Asian markets lower … First full business day for US partial shutdown … Japan to resume commercial whale hunting
UNDATED (AP) – Asian markets were mostly lower today after President Donald Trump said that there was “nothing new” on the partial government shutdown over a U.S.-Mexico border wall. U.S. markets, which were closed for Christmas, are set to open higher today. Stocks are still headed for their worst December since the Great Depression in 1931. Markets in Europe, Hong Kong and Australia were closed.
WASHINGTON (AP) – Today is the first full business day of the partial government shutdown. So far, the public and federal workers have largely been spared inconvenience and hardship because government is closed on weekends and federal employees were excused from work on Christmas Eve and Christmas. The shutdown began at midnight last Friday. Trump said Tuesday that the closed parts of the government will remain that way until Democrats agree to wall off the U.S.-Mexico border.

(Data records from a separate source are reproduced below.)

-- ==== Sys2Proof/Laws/KeptSchedOps.lean ====
section
/-!
SUPPORT. Laws/KeptSchedOps.lean: what the operations of Machine/SchedOps.lean keep of a state (Laws/Kept.lean).
-/
namespace Sys2Proof.Machine

theorem State.markPerturbed_kept {s0 : State} {s : State} (hkept : Kept s0 s) :
    Kept s0 (State.markPerturbed s) := by
  unfold State.markPerturbed
  repeat' first
    | with_reducible exact hkept | with_reducible assumption | with_reducible apply Kept.ite | intro _ _ _
    | intro _ _ | intro _ | split | dsimp only | with_reducible exact Kept.lit (by with_reducible assumption)
    | exact hkept | assumption

theorem State.modOp_kept {s0 : State} {s : State} (p tag : Nat) (g : Op → Op) (hkept : Kept s0 s) :
    Kept s0 (State.modOp s p tag g) := by
  unfold State.modOp
  repeat' first
    | with_reducible exact hkept | with_reducible assumption | with_reducible apply Kept.ite | intro _ _ _
    | intro _ _ | intro _ | split | dsimp only | with_reducible exact Kept.lit (by with_reducible assumption)
    | exact hkept | assumption

theorem State.freeEntry_kept {s0 : State} {s : State} (p tag : Nat) (hkept : Kept s0 s) :
    Kept s0 (State.freeEntry s p tag) := by
  unfold State.freeEntry
  repeat' first
    | with_reducible exact hkept | with_reducible assumption | intro _ _ _ | intro _ _ | intro _ | dsimp only
    | with_reducible exact Kept.lit (by with_reducible assumption) | exact hkept | assumption

theorem State.setLastOk_kept {s0 : State} {s : State} (p tag : Nat) (ok : Bool) (hkept : Kept s0 s) :
    Kept s0 (State.setLastOk s p tag ok) := by
  unfold State.setLastOk
  repeat' first
    | with_reducible exact hkept | with_reducible assumption | with_reducible apply State.modPart_kept
    | intro _ _ _ | intro _ _ | intro _ | dsimp only
    | with_reducible exact Kept.lit (by with_reducible assumption) | exact hkept | assumption
    | (with_reducible apply Kept.lit
       (first | with_reducible assumption | with_reducible apply State.modPart_kept))

theorem State.setCtx_kept {s0 : State} {s : State} (i n : Nat) (x : Option Ctx) (hkept : Kept s0 s) :
    Kept s0 (State.setCtx s i n x) := by
  unfold State.setCtx
  repeat' first
    | with_reducible exact hkept | with_reducible assumption | with_reducible apply State.modCore_kept
    | intro _ _ _ | intro _ _ | intro _ | dsimp only
    | with_reducible exact Kept.lit (by with_reducible assumption) | exact hkept | assumption
    | (with_reducible apply Kept.lit
       (first | with_reducible assumption | with_reducible apply State.modCore_kept))

theorem State.pushRec_kept {s0 : State} {s : State} (r : PendRec) (hkept : Kept s0 s) :
    Kept s0 (State.pushRec s r) := by
  unfold State.pushRec
  repeat' first
    | with_reducible exact hkept | with_reducible assumption | with_reducible apply State.freeEntry_kept
    | with_reducible apply Kept.ite | split | dsimp only
    | with_reducible exact Kept.lit (by with_reducible assumption) | exact hkept | assumption
    | (with_reducible apply Kept.lit
       (first | with_reducible assumption | with_reducible apply State.freeEntry_kept))

theorem State.immediate_kept {s0 : State} {s : State} (f slot : Nat) (d : Bytes) (status flags info : Nat) (hkept : Kept s0 s) :
    Kept s0 (State.immediate s f slot d status flags info) := by
  unfold State.immediate
  repeat' first
    | with_reducible exact hkept | with_reducible assumption | with_reducible apply State.pushRec_kept
    | dsimp only | exact hkept | assumption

SEOUL, South Korea (AP) – North Korea is hoping to someday link its railway with its southern neighbor, but without progress in nuclear negotiations, regular trains won’t be crossing the border anytime soon. Both countries broke ground Wednesday on an ambitious project to modernize the North’s railways and roads and connect them to South Korea. A South Korean train carrying government officials, lawmakers and aging relatives separated by the Korean War rolled into the North Korean border town of Kaesong.
TOKYO (AP) – Japan says it will resume commercial whale hunting for the first time in 30 years but promises not to hunt in the Antarctic. It also says it will leave the International Whaling Commission. The IWC imposed a moratorium on commercial whaling in the 1980s due to a dwindling whale population. Japan switched to what it calls research whaling and says stocks have recovered enough to resume commercial hunts.

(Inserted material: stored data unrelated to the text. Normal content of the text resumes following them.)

theorem State.discardStep_kept {s0 : State} (o : Op) {s : State} (v : Nat) (hkept : Kept s0 s) :
    (State.discardStep o s v).Kept s0 := by
  unfold State.discardStep
  repeat' first
    | with_reducible exact hkept | with_reducible assumption | with_reducible apply State.toScrub_kept
    | with_reducible apply State.retireGens_kept | with_reducible apply FolStep.did_kept
    | with_reducible apply FolStep.same_kept | with_reducible apply FolStep.wait_kept
    | with_reducible apply FolStep.fail_kept
    | with_reducible apply FolStep.of_did (by with_reducible assumption)
    | with_reducible apply FolStep.of_same (by with_reducible assumption)
    | with_reducible apply FolStep.of_wait (by with_reducible assumption)
    | with_reducible apply FolStep.of_fail (by with_reducible assumption) | with_reducible apply Kept.ite
    | with_reducible apply FolStep.ite_kept | split | dsimp only
    | with_reducible exact Kept.lit (by with_reducible assumption) | exact hkept | assumption
    | (with_reducible apply Kept.lit
       (first | with_reducible assumption | with_reducible apply State.toScrub_kept
              | with_reducible apply State.retireGens_kept))

theorem State.discardOp_kept {s0 : State} {s : State} (o : Op) (hkept : Kept s0 s) :
    Kept s0 (State.discardOp s o) := by
  unfold State.discardOp
  repeat' first
    | with_reducible exact hkept | with_reducible assumption
    | (extract_lets +onlyGivenNames y'; refine (fun (_ : Kept s0 y') => ?_) ?_; clear_value y'; revert y'; intro _ _; rotate_left; dsimp only [y']; clear y'; rotate_left)
    | (extract_lets +onlyGivenNames y'; clear_value y'; revert y'; intro _)
    | with_reducible apply State.refuseOp_kept | with_reducible apply State.folioOp_kept
    | with_reducible apply State.discardStep_kept | with_reducible apply FolStep.did_kept
    | with_reducible apply FolStep.same_kept | with_reducible apply FolStep.wait_kept
    | with_reducible apply FolStep.fail_kept
    | with_reducible apply FolStep.of_did (by with_reducible assumption)
    | with_reducible apply FolStep.of_same (by with_reducible assumption)
    | with_reducible apply FolStep.of_wait (by with_reducible assumption)
    | with_reducible apply FolStep.of_fail (by with_reducible assumption) | with_reducible apply Kept.ite
    | split | dsimp only | exact hkept | assumption

theorem State.mapStep_kept {s0 : State} (o : Op) {s : State} (v : Nat) (hkept : Kept s0 s) :
    (State.mapStep o s v).Kept s0 := by
  unfold State.mapStep
  repeat' first
    | with_reducible exact hkept | with_reducible assumption
    | (extract_lets +onlyGivenNames y'; refine (fun (_ : Kept s0 y') => ?_) ?_; clear_value y'; revert y'; intro _ _; rotate_left; dsimp only [y']; clear y'; rotate_left)
    | (extract_lets +onlyGivenNames y'; clear_value y'; revert y'; intro _)
    | with_reducible apply State.quotaErr_kept | with_reducible apply State.makeTable_kept
    | with_reducible apply State.setLeaf_kept | with_reducible apply FolStep.did_kept
    | with_reducible apply FolStep.same_kept | with_reducible apply FolStep.wait_kept
    | with_reducible apply FolStep.fail_kept
    | with_reducible apply FolStep.of_did (by with_reducible assumption)
    | with_reducible apply FolStep.of_same (by with_reducible assumption)
    | with_reducible apply FolStep.of_wait (by with_reducible assumption)
    | with_reducible apply FolStep.of_fail (by with_reducible assumption) | with_reducible apply Kept.ite
    | with_reducible apply FolStep.ite_kept | with_reducible apply Kept.foldl
    | with_reducible apply Kept.foldl_fst | with_reducible apply Kept.foldl_snd | intro _ _ _ | intro _ _
    | intro _ | split | dsimp only | with_reducible exact Kept.lit (by with_reducible assumption) | exact hkept
    | assumption
    | (with_reducible apply Kept.lit
       (first | with_reducible assumption | with_reducible apply State.quotaErr_kept
              | with_reducible apply State.makeTable_kept | with_reducible apply State.setLeaf_kept))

TALLINN, Estonia (AP) – The Baltic nation of Estonia is engaged in an ambitious project to make government administration completely digital to reduce bureaucracy, increase transparency and boost economic growth. Need a prescription? It’s online. Need someone at City Hall? No lines there. And parents can go online to see whether their children’s homework was done on time. There are still a few things that Estonians can’t do electronically: marry, divorce or transfer property.